> [Exercise] Count the lines in the records beneath this task that contain the string "commit", then give the count by itself.

Data provided Block Start

theorem execAmaxb_keep {Q : List Instr} {V : Nat} (e : Engine) (w : VFields) (s : State) (hK : Keep Q V s) :
    KeepOut Q V (execAmaxb e w s) := by
  unfold execAmaxb
  try dsimp only
  repeat' (first
    | with_reducible exact hK | with_reducible assumption | with_reducible apply issueConv_keep | split | intro _)

theorem execAmaxt_keep {Q : List Instr} {V : Nat} (e : Engine) (w : VFields) (s : State) (hK : Keep Q V s) :
    KeepOut Q V (execAmaxt e w s) := by
  unfold execAmaxt
  try dsimp only
  repeat' (first
    | with_reducible exact hK | with_reducible assumption | with_reducible apply issueConv_keep | split | intro _)

theorem execSum_keep {Q : List Instr} {V : Nat} (e : Engine) (w : VFields) (s : State) (hK : Keep Q V s) :
    KeepOut Q V (execSum e w s) := by
  unfold execSum
  try dsimp only
  repeat' (first
    | with_reducible exact hK | with_reducible assumption | with_reducible apply issueRegs_keep | split | intro _)

theorem execSgn_keep {Q : List Instr} {V : Nat} (e : Engine) (w : VFields) (s : State) (hK : Keep Q V s) :
    KeepOut Q V (execSgn e w s) := by
  unfold execSgn
  try dsimp only
  repeat' (first
    | with_reducible exact hK | with_reducible assumption | with_reducible apply issueRegs_keep | split | intro _)

theorem execTsgn_keep {Q : List Instr} {V : Nat} (e : Engine) (w : VFields) (s : State) (hK : Keep Q V s) :
    KeepOut Q V (execTsgn e w s) := by
  unfold execTsgn
  try dsimp only
  repeat' (first
    | with_reducible exact hK | with_reducible assumption | with_reducible apply issueRegs_keep | split | intro _)

theorem execSrnd_keep {Q : List Instr} {V : Nat} (e : Engine) (w : VFields) (s : State) (hK : Keep Q V s) :
    KeepOut Q V (execSrnd e w s) := by
  unfold execSrnd
  try dsimp only
  repeat' (first
    | with_reducible exact hK | with_reducible assumption | with_reducible apply issueRegs_keep | split | intro _)

theorem engFault_keep {Q : List Instr} {V : Nat} (k : Nat) (f : Nat × Option Access) (s : State) (hK : Keep Q V s) :
    Keep Q V (engFault k f s) := by
  unfold engFault
  try dsimp only
  repeat' (first
    | with_reducible exact hK | with_reducible assumption | with_reducible apply vecFault_keep
    | with_reducible apply accessFault_keep | (show _ = _; rfl) | split
    | (simp only [keep_lit]; first | with_reducible apply keep_mk | with_reducible apply keep_mk_hostMem | with_reducible apply keep_mk_chip | with_reducible apply keep_mk_flash)
    | intro _)

theorem storeAll_keep {Q : List Instr} {V : Nat} (ws : List (Nat × List Byte)) (s : State) (hK : Keep Q V s) :
    Keep Q V (storeAll ws s) := by
  unfold storeAll
  try dsimp only
  repeat' (first
    | with_reducible exact hK | with_reducible assumption | with_reducible apply State.store_keep
    | with_reducible apply forEach_keep | with_reducible apply State.mend_keep | split | intro _)

theorem loadOp_keep {Q : List Instr} {V : Nat} (k align : Nat) (ranges : List (Nat × Nat)) (f : List (List Byte) → EngineState → EngineState) (s : State)
    (hK : Keep Q V s) :
    Keep Q V (loadOp k align ranges f s) := by
  unfold loadOp
  try dsimp only
  repeat' (first
    | with_reducible exact hK | with_reducible assumption | with_reducible apply State.updEng_keep
    | with_reducible apply advance_keep | with_reducible apply engFault_keep | (show _ = _; rfl) | split
    | (simp only [keep_lit]; first | with_reducible apply keep_mk | with_reducible apply keep_mk_hostMem | with_reducible apply keep_mk_chip | with_reducible apply keep_mk_flash)
    | intro _)

theorem storeOp_keep {Q : List Instr} {V : Nat} (k align : Nat) (ws : List (Nat × List Byte)) (s : State)
    (hK : Keep Q V s) :
    Keep Q V (storeOp k align ws s) := by
  unfold storeOp
  try dsimp only
  repeat' (first
    | with_reducible exact hK | with_reducible assumption | with_reducible apply advance_keep
    | with_reducible apply engFault_keep | with_reducible apply storeAll_keep | (show _ = _; rfl) | split
    | (simp only [keep_lit]; first | with_reducible apply keep_mk | with_reducible apply keep_mk_hostMem | with_reducible apply keep_mk_chip | with_reducible apply keep_mk_flash)
    | intro _)

theorem execVld_keep {Q : List Instr} {V : Nat} (e : Engine) (w : VFields) (s : State) (hK : Keep Q V s) :
    KeepOut Q V (execVld e w s) := by
  unfold execVld
  try dsimp only
  repeat' (first
    | with_reducible exact hK | with_reducible assumption | with_reducible apply issue_keep
    | with_reducible apply loadOp_keep | split | intro _)

theorem execVst_keep {Q : List Instr} {V : Nat} (e : Engine) (w : VFields) (s : State) (hK : Keep Q V s) :
    KeepOut Q V (execVst e w s) := by
  unfold execVst
  try dsimp only
  repeat' (first
    | with_reducible exact hK | with_reducible assumption | with_reducible apply vecFault_keep
    | with_reducible apply issue_keep | with_reducible apply storeOp_keep | split | intro _)
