theorem wantView_keep {Q : List Instr} {V : Nat} (v : Nat) (backward : Bool) (commit : Nat) (s : State)
    (hK : Keep Q V s) :
    Keep Q V (wantView v backward commit s) := by
  unfold wantView
  try dsimp only
  repeat' (first
    | with_reducible exact hK | with_reducible assumption | with_reducible apply State.updStage_keep
    | (show _ = _; rfl) | split
    | (simp only [keep_lit]; first | with_reducible apply keep_mk | with_reducible apply keep_mk_hostMem | with_reducible apply keep_mk_chip | with_reducible apply keep_mk_flash)
    | intro _)

theorem releaseAtTake_keep {Q : List Instr} {V : Nat} (v : Nat) (s : State) (hK : Keep Q V s) :
    Keep Q V (releaseAtTake v s) := by
  unfold releaseAtTake
  try dsimp only
  repeat' (first
    | with_reducible exact hK | with_reducible assumption | with_reducible apply State.updStage_keep
    | with_reducible apply releaseMb_keep | (show _ = _; rfl) | split
    | (simp only [keep_lit]; first | with_reducible apply keep_mk | with_reducible apply keep_mk_hostMem | with_reducible apply keep_mk_chip | with_reducible apply keep_mk_flash)
    | intro _)

theorem takeNew_keep {Q : List Instr} {V : Nat} (k v : Nat) (backward : Bool) (w : VFields) (c : BitVec 512) (s : State)
    (hK : Keep Q V s) :
    Keep Q V (takeNew k v backward w c s) := by
  unfold takeNew
  try dsimp only
  repeat' (first
    | with_reducible exact hK | with_reducible assumption | with_reducible apply State.updStage_keep
    | with_reducible apply State.updIngest_keep | with_reducible apply State.mend_keep
    | with_reducible apply writeClause_keep | with_reducible apply takeReturn_keep
    | with_reducible apply releaseAtTake_keep | (show _ = _; rfl) | split
    | (simp only [keep_lit]; first | with_reducible apply keep_mk | with_reducible apply keep_mk_hostMem | with_reducible apply keep_mk_chip | with_reducible apply keep_mk_flash)
    | intro _)

theorem takeAgain_keep {Q : List Instr} {V : Nat} (k v : Nat) (backward : Bool) (w : VFields) (s : State)
    (hK : Keep Q V s) :
    Keep Q V (takeAgain k v backward w s) := by
  unfold takeAgain
  try dsimp only
  repeat' (first
    | with_reducible exact hK | with_reducible assumption | with_reducible apply State.updStage_keep
    | with_reducible apply memBad_keep | with_reducible apply takeReturn_keep | with_reducible apply wantView_keep
    | (show _ = _; rfl) | split
    | (simp only [keep_lit]; first | with_reducible apply keep_mk | with_reducible apply keep_mk_hostMem | with_reducible apply keep_mk_chip | with_reducible apply keep_mk_flash)
    | intro _)

theorem clsTake_keep {Q : List Instr} {V : Nat} (k : Nat) (w : VFields) (s : State) (hK : Keep Q V s) :
    Keep Q V (clsTake k w s) := by
  unfold clsTake
  try dsimp only
  repeat' (first
    | with_reducible exact hK | with_reducible assumption | with_reducible apply State.updEng_keep
    | with_reducible apply memBad_keep | with_reducible apply clauseInvalid_keep
    | with_reducible apply takeEmpty_keep | with_reducible apply wantView_keep | with_reducible apply takeNew_keep
    | with_reducible apply takeAgain_keep | (show _ = _; rfl) | split
    | (simp only [keep_lit]; first | with_reducible apply keep_mk | with_reducible apply keep_mk_hostMem | with_reducible apply keep_mk_chip | with_reducible apply keep_mk_flash)
    | intro _)

theorem execClsTake_keep {Q : List Instr} {V : Nat} (e : Engine) (w : VFields) (s : State) (hK : Keep Q V s) :
    KeepOut Q V (execClsTake e w s) := by
  unfold execClsTake
  try dsimp only
  repeat' (first
    | with_reducible exact hK | with_reducible assumption | with_reducible apply issue_keep
    | with_reducible apply clsTake_keep | split | intro _)

theorem deliver_keep {Q : List Instr} {V : Nat} (v : Nat) (backward : Bool) (c : BitVec 512) (payload : List Byte) (s : State)
    (hK : Keep Q V s) :
    Keep Q V (deliver v backward c payload s) := by
  unfold deliver
  try dsimp only
  repeat' (first
    | with_reducible exact hK | with_reducible assumption | with_reducible apply State.updStage_keep
    | with_reducible apply State.store_keep | with_reducible apply State.mend_keep
    | with_reducible apply writeClause_keep | (show _ = _; rfl) | split
    | (simp only [keep_lit]; first | with_reducible apply keep_mk | with_reducible apply keep_mk_hostMem | with_reducible apply keep_mk_chip | with_reducible apply keep_mk_flash)
    | intro _)

theorem deliverLocal_keep {Q : List Instr} {V : Nat} (v : Nat) (backward : Bool) (s : State) (hK : Keep Q V s) :
    Keep Q V (deliverLocal v backward s) := by
  unfold deliverLocal
  try dsimp only
  repeat' (first
    | with_reducible exact hK | with_reducible assumption | with_reducible apply State.updStage_keep
    | with_reducible apply dieAbsent_keep | with_reducible apply memBad_keep | with_reducible apply deliver_keep
    | (show _ = _; rfl) | split
    | (simp only [keep_lit]; first | with_reducible apply keep_mk | with_reducible apply keep_mk_hostMem | with_reducible apply keep_mk_chip | with_reducible apply keep_mk_flash)
    | intro _)

theorem execClauseDelivery_keep {Q : List Instr} {V : Nat} (v : Fin 16) (backward : Bool) (s : State)
    (hK : Keep Q V s) :
    KeepOut Q V (execClauseDelivery v backward s) := by
  unfold execClauseDelivery
  try dsimp only
  repeat' (first
    | with_reducible apply keepOut_next | with_reducible exact hK | with_reducible assumption
    | with_reducible apply deliverLocal_keep | split | intro _)

theorem prewiden_keep {Q : List Instr} {V : Nat} (v : Nat) (d : BitVec 256) (s : State) (hK : Keep Q V s) :
    Keep Q V (prewiden v d s) := by
  unfold prewiden
  try dsimp only
  repeat' (first
    | with_reducible exact hK | with_reducible assumption | with_reducible apply State.updStage_keep
    | with_reducible apply logEntry_keep | (show _ = _; rfl) | split
    | (simp only [keep_lit]; first | with_reducible apply keep_mk | with_reducible apply keep_mk_hostMem | with_reducible apply keep_mk_chip | with_reducible apply keep_mk_flash)
    | intro _)

theorem applyShadow_keep {Q : List Instr} {V : Nat} (v : Nat) (s : State) (hK : Keep Q V s) :
    Keep Q V (applyShadow v s) := by
  unfold applyShadow
  try dsimp only
  repeat' (first
    | with_reducible exact hK | with_reducible assumption | with_reducible apply State.updStage_keep
    | ((with_reducible refine State.updJob_keep_same _ _ ?_ ?_); rotate_left; intro _; rfl)
    | ((with_reducible refine State.updJob_keep _ _ ?_ ?_); rotate_left; intro _; exact Nat.le_of_ble_eq_true rfl)
    | (show _ = _; rfl) | split
    | (simp only [keep_lit]; first | with_reducible apply keep_mk | with_reducible apply keep_mk_hostMem | with_reducible apply keep_mk_chip | with_reducible apply keep_mk_flash)
    | intro _)

theorem groupEntry_keep {Q : List Instr} {V : Nat} (v : Nat) (d : BitVec 256) (s : State) (hK : Keep Q V s) :
    Keep Q V (groupEntry v d s) := by
  unfold groupEntry
  try dsimp only
  repeat' (first
    | with_reducible exact hK | with_reducible assumption | with_reducible apply State.updStage_keep
    | with_reducible apply memBad_keep | with_reducible apply State.updCells_keep
    | with_reducible apply nullPropagate_keep | with_reducible apply prewiden_keep
    | with_reducible apply applyShadow_keep | (show _ = _; rfl) | split
    | (simp only [keep_lit]; first | with_reducible apply keep_mk | with_reducible apply keep_mk_hostMem | with_reducible apply keep_mk_chip | with_reducible apply keep_mk_flash)
    | intro _)

theorem execLayerGroupEntry_keep {Q : List Instr} {V : Nat} (v : Fin 16) (s : State) (hK : Keep Q V s) :
    KeepOut Q V (execLayerGroupEntry v s) := by
  unfold execLayerGroupEntry
  try dsimp only
  repeat' (first
    | with_reducible apply keepOut_next | with_reducible exact hK | with_reducible assumption
    | with_reducible apply groupEntry_keep | (show _ = _; rfl) | split
    | (simp only [keep_lit]; first | with_reducible apply keep_mk | with_reducible apply keep_mk_hostMem | with_reducible apply keep_mk_chip | with_reducible apply keep_mk_flash)
    | intro _)

theorem groupOutcome_keep {Q : List Instr} {V : Nat} (v : Nat) (d : BitVec 256) (x : Exec) (s : State)
    (hK : Keep Q V s) :
    Keep Q V (groupOutcome v d x s) := by
  unfold groupOutcome
  try dsimp only
  repeat' (first
    | with_reducible exact hK | with_reducible assumption | with_reducible apply State.updStage_keep
    | with_reducible apply forEach_keep | with_reducible apply logEntry_keep | with_reducible apply readPred_keep
    | (show _ = _; rfl) | split
    | (simp only [keep_lit]; first | with_reducible apply keep_mk | with_reducible apply keep_mk_hostMem | with_reducible apply keep_mk_chip | with_reducible apply keep_mk_flash)
    | intro _)

theorem groupEnd_keep {Q : List Instr} {V : Nat} (v : Nat) (d : BitVec 256) (x : Exec) (s : State) (hK : Keep Q V s) :
    Keep Q V (groupEnd v d x s) := by
  unfold groupEnd
  try dsimp only
  repeat' (first
    | with_reducible exact hK | with_reducible assumption | with_reducible apply State.updEng_keep
    | with_reducible apply State.updStage_keep | with_reducible apply forEach_keep
    | with_reducible apply haltStage_keep | with_reducible apply advanceFrom_keep
    | with_reducible apply State.updCells_keep | with_reducible apply placeHeld_keep
    | with_reducible apply groupOutcome_keep | (show _ = _; rfl) | split
    | (simp only [keep_lit]; first | with_reducible apply keep_mk | with_reducible apply keep_mk_hostMem | with_reducible apply keep_mk_chip | with_reducible apply keep_mk_flash)
    | intro _)

theorem execLayerGroupEnd_keep {Q : List Instr} {V : Nat} (v : Fin 16) (s : State) (hK : Keep Q V s) :
    KeepOut Q V (execLayerGroupEnd v s) := by
  unfold execLayerGroupEnd
  try dsimp only
  repeat' (first
    | with_reducible apply keepOut_next | with_reducible exact hK | with_reducible assumption
    | with_reducible apply groupEnd_keep | (show _ = _; rfl) | split
    | (simp only [keep_lit]; first | with_reducible apply keep_mk | with_reducible apply keep_mk_hostMem | with_reducible apply keep_mk_chip | with_reducible apply keep_mk_flash)
    | intro _)

theorem replayStart_keep {Q : List Instr} {V : Nat} (v : Nat) (d : BitVec 256) (x : Exec) (lost : Nat) (s : State)
    (hK : Keep Q V s) :
    Keep Q V (replayStart v d x lost s) := by
  unfold replayStart
  try dsimp only
  repeat' (first
    | with_reducible exact hK | with_reducible assumption | with_reducible apply State.updStage_keep
    | with_reducible apply State.updCells_keep | with_reducible apply logEntry_keep | (show _ = _; rfl) | split
    | (simp only [keep_lit]; first | with_reducible apply keep_mk | with_reducible apply keep_mk_hostMem | with_reducible apply keep_mk_chip | with_reducible apply keep_mk_flash)
    | intro _)

theorem execReplayStart_keep {Q : List Instr} {V : Nat} (v : Fin 16) (lost : W32) (s : State) (hK : Keep Q V s) :
    KeepOut Q V (execReplayStart v lost s) := by
  unfold execReplayStart
  try dsimp only
  repeat' (first
    | with_reducible apply keepOut_next | with_reducible exact hK | with_reducible assumption
    | with_reducible apply replayStart_keep | (show _ = _; rfl) | split
    | (simp only [keep_lit]; first | with_reducible apply keep_mk | with_reducible apply keep_mk_hostMem | with_reducible apply keep_mk_chip | with_reducible apply keep_mk_flash)
    | intro _)

theorem putField_keep {Q : List Instr} {V : Nat} (a x : Nat) (s : State) (hK : Keep Q V s) :
    Keep Q V (putField a x s) := by
  unfold putField
  try dsimp only
  repeat' (first
    | with_reducible exact hK | with_reducible assumption | with_reducible apply State.store_keep
    | with_reducible apply State.mend_keep | split | intro _)

theorem writeRecords_keep {Q : List Instr} {V : Nat} (v building : Nat) (s : State) (hK : Keep Q V s) :
    Keep Q V (writeRecords v building s) := by
  unfold writeRecords
  try dsimp only
  repeat' (first
    | with_reducible exact hK | with_reducible assumption | with_reducible apply forEach_keep
    | with_reducible apply putField_keep | (show _ = _; rfl) | split
    | (simp only [keep_lit]; first | with_reducible apply keep_mk | with_reducible apply keep_mk_hostMem | with_reducible apply keep_mk_chip | with_reducible apply keep_mk_flash)
    | intro _)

Data provided Block End

> [Result for this task] 2